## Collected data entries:
%%

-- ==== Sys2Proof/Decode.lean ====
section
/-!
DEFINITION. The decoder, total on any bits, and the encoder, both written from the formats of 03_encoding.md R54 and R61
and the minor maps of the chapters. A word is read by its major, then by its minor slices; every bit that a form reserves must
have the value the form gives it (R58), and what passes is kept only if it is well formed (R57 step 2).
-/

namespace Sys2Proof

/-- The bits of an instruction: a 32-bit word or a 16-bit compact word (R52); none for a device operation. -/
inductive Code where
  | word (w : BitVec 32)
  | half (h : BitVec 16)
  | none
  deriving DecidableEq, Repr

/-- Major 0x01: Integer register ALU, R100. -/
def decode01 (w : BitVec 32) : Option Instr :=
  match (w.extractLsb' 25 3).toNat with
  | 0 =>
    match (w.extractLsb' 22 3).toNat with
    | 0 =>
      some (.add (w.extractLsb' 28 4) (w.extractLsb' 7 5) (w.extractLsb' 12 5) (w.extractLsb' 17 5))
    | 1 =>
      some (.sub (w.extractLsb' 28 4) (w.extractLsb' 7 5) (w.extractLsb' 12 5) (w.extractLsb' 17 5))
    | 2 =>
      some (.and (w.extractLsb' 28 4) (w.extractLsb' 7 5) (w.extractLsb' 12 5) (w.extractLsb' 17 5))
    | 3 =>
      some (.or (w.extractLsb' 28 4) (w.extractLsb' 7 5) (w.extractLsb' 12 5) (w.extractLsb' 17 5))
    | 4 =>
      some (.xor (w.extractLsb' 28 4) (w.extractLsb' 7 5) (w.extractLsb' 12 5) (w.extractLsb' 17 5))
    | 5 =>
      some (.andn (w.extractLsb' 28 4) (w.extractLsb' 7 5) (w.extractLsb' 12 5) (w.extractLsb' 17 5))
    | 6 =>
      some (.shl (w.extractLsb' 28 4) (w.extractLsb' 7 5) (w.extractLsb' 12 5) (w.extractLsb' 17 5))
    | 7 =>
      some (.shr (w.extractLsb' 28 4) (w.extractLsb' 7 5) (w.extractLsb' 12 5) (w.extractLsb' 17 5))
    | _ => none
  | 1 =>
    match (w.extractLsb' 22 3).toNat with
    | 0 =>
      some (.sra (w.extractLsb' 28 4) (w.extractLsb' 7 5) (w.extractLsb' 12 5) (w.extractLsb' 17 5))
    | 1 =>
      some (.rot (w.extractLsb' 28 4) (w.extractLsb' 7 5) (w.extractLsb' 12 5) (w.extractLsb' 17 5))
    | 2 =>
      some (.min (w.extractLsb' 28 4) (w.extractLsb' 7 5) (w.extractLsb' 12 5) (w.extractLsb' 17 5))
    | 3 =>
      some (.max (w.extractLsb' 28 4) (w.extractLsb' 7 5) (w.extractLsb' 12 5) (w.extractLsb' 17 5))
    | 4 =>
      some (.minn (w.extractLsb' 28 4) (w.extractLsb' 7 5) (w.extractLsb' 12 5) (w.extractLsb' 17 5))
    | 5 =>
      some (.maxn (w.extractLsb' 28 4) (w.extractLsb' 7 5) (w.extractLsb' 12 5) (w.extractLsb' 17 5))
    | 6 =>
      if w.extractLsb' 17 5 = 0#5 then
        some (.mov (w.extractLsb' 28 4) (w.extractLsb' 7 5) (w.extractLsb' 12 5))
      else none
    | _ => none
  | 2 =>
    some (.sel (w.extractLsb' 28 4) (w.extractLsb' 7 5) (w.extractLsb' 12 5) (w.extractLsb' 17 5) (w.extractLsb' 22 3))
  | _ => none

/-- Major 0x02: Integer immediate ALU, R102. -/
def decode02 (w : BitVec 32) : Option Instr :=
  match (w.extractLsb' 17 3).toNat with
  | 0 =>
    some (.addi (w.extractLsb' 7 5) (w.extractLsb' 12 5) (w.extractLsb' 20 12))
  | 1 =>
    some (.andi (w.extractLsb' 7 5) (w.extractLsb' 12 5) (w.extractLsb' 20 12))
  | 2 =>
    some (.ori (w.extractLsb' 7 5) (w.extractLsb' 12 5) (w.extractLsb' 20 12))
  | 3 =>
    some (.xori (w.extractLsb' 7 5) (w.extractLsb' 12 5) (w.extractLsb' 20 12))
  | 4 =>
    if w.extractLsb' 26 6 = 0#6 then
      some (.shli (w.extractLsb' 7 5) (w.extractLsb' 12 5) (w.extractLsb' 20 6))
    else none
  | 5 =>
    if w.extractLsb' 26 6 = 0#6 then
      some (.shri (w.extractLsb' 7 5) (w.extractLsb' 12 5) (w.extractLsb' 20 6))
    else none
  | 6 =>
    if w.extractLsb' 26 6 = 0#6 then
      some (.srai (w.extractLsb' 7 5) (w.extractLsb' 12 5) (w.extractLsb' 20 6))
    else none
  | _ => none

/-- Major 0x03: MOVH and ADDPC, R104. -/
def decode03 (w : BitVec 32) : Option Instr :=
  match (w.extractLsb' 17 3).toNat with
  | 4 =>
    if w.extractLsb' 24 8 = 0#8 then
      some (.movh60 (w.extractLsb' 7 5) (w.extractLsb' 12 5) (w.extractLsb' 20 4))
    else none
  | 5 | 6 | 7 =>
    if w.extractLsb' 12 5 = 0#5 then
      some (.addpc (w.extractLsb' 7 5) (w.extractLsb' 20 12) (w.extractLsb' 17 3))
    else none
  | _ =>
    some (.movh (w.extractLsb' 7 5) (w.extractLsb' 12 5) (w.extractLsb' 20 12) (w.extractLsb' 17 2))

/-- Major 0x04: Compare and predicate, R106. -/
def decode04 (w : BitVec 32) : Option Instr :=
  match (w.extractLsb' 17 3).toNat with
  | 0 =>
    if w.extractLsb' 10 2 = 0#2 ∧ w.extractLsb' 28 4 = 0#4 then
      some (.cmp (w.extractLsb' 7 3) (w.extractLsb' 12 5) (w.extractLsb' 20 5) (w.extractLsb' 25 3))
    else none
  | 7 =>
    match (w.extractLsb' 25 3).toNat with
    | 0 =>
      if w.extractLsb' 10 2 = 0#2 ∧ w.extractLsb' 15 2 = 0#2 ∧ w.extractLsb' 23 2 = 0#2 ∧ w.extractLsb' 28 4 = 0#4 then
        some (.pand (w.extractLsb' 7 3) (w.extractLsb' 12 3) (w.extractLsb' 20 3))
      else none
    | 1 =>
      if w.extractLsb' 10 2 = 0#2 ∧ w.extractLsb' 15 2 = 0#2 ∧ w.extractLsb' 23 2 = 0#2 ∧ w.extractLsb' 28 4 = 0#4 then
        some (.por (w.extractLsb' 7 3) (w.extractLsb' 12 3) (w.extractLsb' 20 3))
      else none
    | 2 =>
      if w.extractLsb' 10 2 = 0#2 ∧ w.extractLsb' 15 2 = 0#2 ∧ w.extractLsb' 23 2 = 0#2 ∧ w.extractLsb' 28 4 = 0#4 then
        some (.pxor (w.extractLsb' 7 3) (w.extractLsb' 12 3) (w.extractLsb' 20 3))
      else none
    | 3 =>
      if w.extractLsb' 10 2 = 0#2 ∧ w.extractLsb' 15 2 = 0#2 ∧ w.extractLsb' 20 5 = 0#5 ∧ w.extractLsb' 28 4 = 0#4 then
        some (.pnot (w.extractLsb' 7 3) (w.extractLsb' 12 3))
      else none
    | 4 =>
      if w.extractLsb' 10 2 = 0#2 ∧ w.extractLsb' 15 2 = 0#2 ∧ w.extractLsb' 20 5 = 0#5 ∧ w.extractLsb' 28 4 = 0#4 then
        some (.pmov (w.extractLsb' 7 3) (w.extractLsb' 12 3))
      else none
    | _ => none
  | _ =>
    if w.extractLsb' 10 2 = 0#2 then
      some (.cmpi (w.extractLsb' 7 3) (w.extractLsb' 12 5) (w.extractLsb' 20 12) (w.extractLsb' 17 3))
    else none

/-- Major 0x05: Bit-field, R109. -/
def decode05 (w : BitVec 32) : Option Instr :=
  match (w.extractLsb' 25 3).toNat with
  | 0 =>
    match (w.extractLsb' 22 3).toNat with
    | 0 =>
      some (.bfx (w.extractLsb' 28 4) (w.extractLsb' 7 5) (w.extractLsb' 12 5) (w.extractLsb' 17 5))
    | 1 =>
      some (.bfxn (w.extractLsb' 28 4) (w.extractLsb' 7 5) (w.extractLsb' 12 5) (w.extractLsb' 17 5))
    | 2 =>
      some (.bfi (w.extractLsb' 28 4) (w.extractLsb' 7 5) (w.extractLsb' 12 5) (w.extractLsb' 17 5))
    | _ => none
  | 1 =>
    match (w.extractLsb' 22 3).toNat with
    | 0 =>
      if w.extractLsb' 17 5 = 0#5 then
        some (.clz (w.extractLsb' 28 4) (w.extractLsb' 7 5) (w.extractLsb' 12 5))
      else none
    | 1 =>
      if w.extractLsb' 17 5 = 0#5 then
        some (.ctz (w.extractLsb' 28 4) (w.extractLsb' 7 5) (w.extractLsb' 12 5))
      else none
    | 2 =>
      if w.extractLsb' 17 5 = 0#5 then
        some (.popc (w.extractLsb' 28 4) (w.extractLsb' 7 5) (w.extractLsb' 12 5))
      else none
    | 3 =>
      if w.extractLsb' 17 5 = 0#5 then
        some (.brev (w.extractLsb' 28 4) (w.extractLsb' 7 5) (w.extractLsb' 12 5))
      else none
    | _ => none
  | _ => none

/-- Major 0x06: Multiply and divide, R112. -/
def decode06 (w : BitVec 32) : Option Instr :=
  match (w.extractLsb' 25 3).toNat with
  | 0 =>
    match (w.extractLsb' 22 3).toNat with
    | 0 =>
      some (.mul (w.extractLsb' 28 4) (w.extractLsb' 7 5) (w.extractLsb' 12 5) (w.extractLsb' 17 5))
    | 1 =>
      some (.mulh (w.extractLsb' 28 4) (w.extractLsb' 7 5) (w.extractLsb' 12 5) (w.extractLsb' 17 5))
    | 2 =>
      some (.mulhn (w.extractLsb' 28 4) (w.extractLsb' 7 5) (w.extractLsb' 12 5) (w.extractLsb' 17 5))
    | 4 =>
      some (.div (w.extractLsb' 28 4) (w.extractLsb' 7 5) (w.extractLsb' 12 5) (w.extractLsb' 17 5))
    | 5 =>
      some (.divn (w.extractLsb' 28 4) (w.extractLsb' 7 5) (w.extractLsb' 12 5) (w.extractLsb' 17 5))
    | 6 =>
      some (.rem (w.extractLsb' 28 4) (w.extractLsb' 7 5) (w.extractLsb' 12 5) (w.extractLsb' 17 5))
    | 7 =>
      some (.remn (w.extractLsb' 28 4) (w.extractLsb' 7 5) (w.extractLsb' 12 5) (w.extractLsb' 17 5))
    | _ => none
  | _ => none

%%

## What is needed:
What is wanted is every line from the first line of the entries through the line that contains "def decode01 (w", given again exactly.

## Answer space:
-- ==== Sys2Proof/Decode.lean ====
section
/-!
DEFINITION. The decoder, total on any bits, and the encoder, both written from the formats of 03_encoding.md R54 and R61
and the minor maps of the chapters. A word is read by its major, then by its minor slices; every bit that a form reserves must
have the value the form gives it (R58), and what passes is kept only if it is well formed (R57 step 2).
-/

namespace Sys2Proof

/-- The bits of an instruction: a 32-bit word or a 16-bit compact word (R52); none for a device operation. -/
inductive Code where
  | word (w : BitVec 32)
  | half (h : BitVec 16)
  | none
  deriving DecidableEq, Repr

/-- Major 0x01: Integer register ALU, R100. -/
def decode01 (w : BitVec 32) : Option Instr :=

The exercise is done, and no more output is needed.